The method assumes continuous contact between the human and object throughout the sequence, and cannot handle interactions where contact is broken and re-established (e.g., throwing and catching).
Only rigid objects are supported; articulated or deformable objects (e.g., opening a door, folding clothes) are not handled.
Generation speed is limited by SDS iterative optimization (3,000 + 1,000 iterations), precluding real-time use.
The approach depends on the quality of OpenPose 2D keypoint detection, which may become unreliable under heavy occlusion.

vs. AvatarGO: The most direct predecessor; however, AvatarGO fixes the human body in a canonical standing pose during interaction composition, making it unable to adapt to interaction-specific postures such as sitting or crouching, and its 4D component is not publicly available. AnchorHOI achieves pose-adaptive interaction composition through the anchor NeRF.
vs. DreamGaussian4D: Both use video diffusion model guidance, but DreamGaussian4D relies solely on RGB and mask pixel cues to drive HOI animation and cannot capture interaction motion in occluded regions. AnchorHOI provides more robust interaction motion cues via anchor keypoints.
vs. InterFusion (3D): InterFusion retrieves fixed poses from a prebuilt pose library, lacking adaptability to specific interaction scenarios. AnchorHOI achieves pose optimization aligned with interaction semantics through the anchor NeRF.

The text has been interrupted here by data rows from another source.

-- ==== Sys2Proof/Tests/Slice0.lean ====
section
/-! SUPPORT. Tests with expected values from spec/95_test_vectors.md and the rules' examples; a smoke test for every
check of WellFormed; and for each statement with hypotheses a state and operands that meet them. -/

namespace Sys2Proof.Tests

open Sys2Proof Sys2Proof.Machine

/-- The default parameters with a known settle delay. -/
def cfg0 : Config := { Config.default with settleDelay := 0 }

/-- A link whose remote TAP is in TLR, every register zero. -/
def link0 : Link where
  poss := [.tlr]
  tms := some true
  out := []
  irSh := List.replicate 4 false
  drSh := List.replicate 32 false
  irUpd := List.replicate 4 false
  drUpd := List.replicate 32 false
  wire := []
  torn := false
  free := 0

/-- An open, synchronised session with an empty buffer. -/
def s0 : State where
  cfg := cfg0
  session := .opened
  tap := .tlr
  buf := []
  carryV := false
  carryB := false
  dir := 0x1B
  link := link0
  events := []
  reply := none
  inp := []
  prov := { preload := [false, false, true, false], sample := [false, false, true, false],
            extest := [false, false, false, false], boundaryLength := 6 }
  requests := []
  began := { calls := 0, link := link0 }
  turn := .block

/-- The state after an instruction. -/
def after (i : Instr) (s : State) : State :=
  match exec i s with
  | .next t => t
  | .fault _ => s
  | .refused _ => s

/-- The state after a step. -/
def afterStep (s : State) : State :=
  match step s with
  | .next t => t
  | .fault _ => s
  | .refused _ => s

/-- The bytes of the `TxWrite` calls that completed. -/
def sentBytes (s : State) : List (List Byte) :=
  s.events.filterMap fun e =>
    match e with
    | .write bs true => some bs
    | _ => none

/-! ## Well-formedness: one ill-formed term for each check (30_encoding.md R83) -/

theorem test_wf_refuses_wbits_empty : Instr.wellFormed cfg0 (.wbits []) = false := by decide

theorem test_wf_refuses_wbits_nine : Instr.wellFormed cfg0 (.wbits (List.replicate 9 true)) = false := by decide

theorem test_wf_refuses_wbytes_empty : Instr.wellFormed cfg0 (.wbytes []) = false := by decide

theorem test_wf_refuses_wbytes_unaligned :
    Instr.wellFormed cfg0 (.wbytes (List.replicate 9 true)) = false := by decide

theorem test_wf_refuses_wbytes_too_long :
    Instr.wellFormed { cfg0 with maxFrame := 5 } (.wbytes (List.replicate (8 * 3) true)) = false := by decide

theorem test_wf_refuses_wtms_empty : Instr.wellFormed cfg0 (.wtms [] true) = false := by decide

theorem test_wf_refuses_wtms_eight : Instr.wellFormed cfg0 (.wtms (List.replicate 8 true) true) = false := by decide

theorem test_wf_refuses_rbits_zero : Instr.wellFormed cfg0 (.rbits 0) = false := by decide

theorem test_wf_refuses_rbits_nine : Instr.wellFormed cfg0 (.rbits 9) = false := by decide

theorem test_wf_refuses_rbytes_zero : Instr.wellFormed cfg0 (.rbytes 0) = false := by decide

theorem test_wf_refuses_rbytes_too_long : Instr.wellFormed cfg0 (.rbytes 513) = false := by decide

theorem test_wf_refuses_rwbytes_empty : Instr.wellFormed cfg0 (.rwbytes []) = false := by decide

theorem test_wf_refuses_rwbytes_unaligned :
    Instr.wellFormed cfg0 (.rwbytes (List.replicate 12 true)) = false := by decide

theorem test_wf_refuses_rwbytes_too_long :
    Instr.wellFormed { cfg0 with maxFrame := 5 } (.rwbytes (List.replicate (8 * 3) true)) = false := by decide

theorem test_wf_accepts_largest_frames :
    Instr.wellFormed cfg0 (.wtms (List.replicate 7 true) false) = true ∧ Instr.wellFormed cfg0 (.rbytes 512) = true :=
      by decide

/-! ## Decoding: words written out from the layouts of 30_encoding.md R73 to R78 and R79 (byte 0 in bits 7..0) -/

theorem test_decode_wbits : decodeTableWord 24 0x05021B = some (.wbits [true, false, true]) := by decide

theorem test_decode_wbytes :
    decodeTableWord 40 0x8003000119 = some (.wbytes [true, true, false, false, false, false, false, false, false,
      false, false, false, false, false, false, true]) := by decide

theorem test_decode_wtms : decodeTableWord 24 0x9F044B = some (.wtms [true, true, true, true, true] true) := by decide

theorem test_decode_wtms_tdi_zero :
    decodeTableWord 24 0x02034B = some (.wtms [false, true, false, false] false) := by decide

theorem test_decode_rbits : decodeTableWord 16 0x072A = some (.rbits 8) := by decide

theorem test_decode_rbytes : decodeTableWord 24 0x01FF28 = some (.rbytes 512) := by decide

theorem test_decode_rwbytes :
    decodeTableWord 32 0x01000039 = some (.rwbytes [true, false, false, false, false, false, false, false]) :=
      by decide

theorem test_decode_zero_payload :
    decodeTableWord 24 0x000019 = some (.wbytes [false, false, false, false, false, false, false, false]) := by decide

theorem test_decode_refuses_reserved_lengths :
    decode cfg0 .frame [0x1B#8, 8#8, 0#8] = .error .reservedLength ∧ decode cfg0 .frame [0x4B#8, 7#8, 0#8] =
      .error .reservedLength ∧ decode cfg0 .frame [0x2A#8, 8#8] = .error .reservedLength := by decide

theorem test_decode_refuses_unknown :
    decodeFrame cfg0 [0xAA#8] = .error .unknownOpcode ∧ decode cfg0 .line (ascii ['r', 'e', 's', 't', '\n']) =
      .error .unknownOperation ∧ decode cfg0 .line (ascii ['r', 'e', 'a', 'd', ' ', 'x', '\n']) =
      .error .badOperand := by decide

theorem test_encode_frames :
    encode cfg0 (.wbits [true, false, true]) = [0x1B#8, 0x02#8, 0x05#8] ∧ encode cfg0 (.wtms [false, true, false,
      false] true) = [0x4B#8, 0x03#8, 0x82#8] ∧ encode cfg0 (.rbits 3) = [0x2A#8, 0x02#8] ∧
      encode cfg0 (.rbytes 512) = [0x28#8, 0xFF#8, 0x01#8] := by decide

/-! ## Decoding: each operation's line written out from 30_encoding.md R85 and R88 -/

theorem test_decode_line_currentState :
    decode cfg0 .line (ascii ['c', 'u', 'r', 'r', 'e', 'n', 't', '_', 's', 't', 'a', 't', 'e', '\n']) =
      .ok (.currentState, []) := by decide

theorem test_decode_line_gReset :
    decode cfg0 .line (ascii ['G', '.', 'r', 'e', 's', 'e', 't', '\n']) = .ok (.gReset, []) := by decide

theorem test_decode_line_findPath :
    decode cfg0 .line (ascii ['f', 'i', 'n', 'd', '_', 'p', 'a', 't', 'h', ' ', 'S', 'H', 'D', 'R', ' ', 'f', 'r',
      'o', 'm', ' ', 'R', 'T', 'I', '\n']) = .ok (.findPath .shdr (some .rti), []) := by decide

theorem test_decode_line_findPath_pointer :
    decode cfg0 .line (ascii ['f', 'i', 'n', 'd', '_', 'p', 'a', 't', 'h', ' ', 'S', 'H', 'D', 'R', '\n']) =
      .ok (.findPath .shdr none, []) := by decide

theorem test_decode_line_pathToEvents :
    decode cfg0 .line (ascii ['p', 'a', 't', 'h', '_', 't', 'o', '_', 'e', 'v', 'e', 'n', 't', 's', ' ', '[', 'R',
      'T', 'I', ',', 'S', 'E', 'L', 'D', 'R', ']', '\n']) = .ok (.pathToEvents [.rti, .seldr], []) := by decide

theorem test_decode_line_applyEvents :
    decode cfg0 .line (ascii ['a', 'p', 'p', 'l', 'y', '_', 'e', 'v', 'e', 'n', 't', 's', ' ', '0', '1', '0', '0',
      '\n']) = .ok (.applyEvents [false, true, false, false], []) := by decide

theorem test_decode_line_applyEvents_empty :
    decode cfg0 .line (ascii ['a', 'p', 'p', 'l', 'y', '_', 'e', 'v', 'e', 'n', 't', 's', ' ', '[', ']', '\n']) =
      .ok (.applyEvents [], []) := by decide

theorem test_decode_line_queue :
    decode cfg0 .line (ascii ['q', 'u', 'e', 'u', 'e', ' ', '4', 'B', ' ', '0', '0', ' ', '8', '0', '\n']) =
      .ok (.queue [0x4B#8, 0x00#8, 0x80#8], []) := by decide

theorem test_decode_line_flush :
    decode cfg0 .line (ascii ['f', 'l', 'u', 's', 'h', '\n']) = .ok (.flush, []) := by decide

theorem test_decode_line_writeBits :
    decode cfg0 .line (ascii ['w', 'r', 'i', 't', 'e', '_', 'b', 'i', 't', 's', ' ', '1', '0', '1', '\n']) =
      .ok (.writeBits [true, false, true], []) := by decide

theorem test_decode_line_writeBytes :
    decode cfg0 .line (ascii ['w', 'r', 'i', 't', 'e', '_', 'b', 'y', 't', 'e', 's', ' ', '1', '1', '0', '0', '0',
      '0', '0', '0', '\n']) = .ok (.writeBytes [true, true, false, false, false, false, false, false], []) :=
      by decide

theorem test_decode_line_write :
    decode cfg0 .line (ascii ['w', 'r', 'i', 't', 'e', ' ', '1', '0', '\n']) = .ok (.write [true, false], []) :=
      by decide

theorem test_decode_line_writeTms :
    decode cfg0 .line (ascii ['w', 'r', 'i', 't', 'e', '_', 't', 'm', 's', ' ', '0', '1', '1', '\n']) =
      .ok (.writeTms [false, true, true], []) := by decide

The anchor strategy (generating an intermediate representation first, then distilling to the target representation) is generalizable to other diffusion-model-guided 3D/4D generation tasks, particularly when the target representation (e.g., a parametric model) cannot directly receive diffusion model gradients. The contact keypoint definition approach (normal alignment + geometric proximity) is transferable to robot grasp planning and contact modeling in physical simulation.

Rating¶

Novelty: ⭐⭐⭐⭐ The anchor strategy converts an intractable direct optimization into a two-step controllable process in a clear and effective manner.
Experimental Thoroughness: ⭐⭐⭐⭐ Quantitative (CLIP / GPT-4V / user study) + qualitative + ablation coverage is comprehensive, though comparisons with more 4D methods are lacking.
Writing Quality: ⭐⭐⭐⭐ Problem motivation and method description are clear; anchor illustration figures are intuitive.
Value: ⭐⭐⭐⭐ Significant progress on the emerging direction of zero-shot 4D HOI, though constrained by the rigid object and continuous contact assumptions.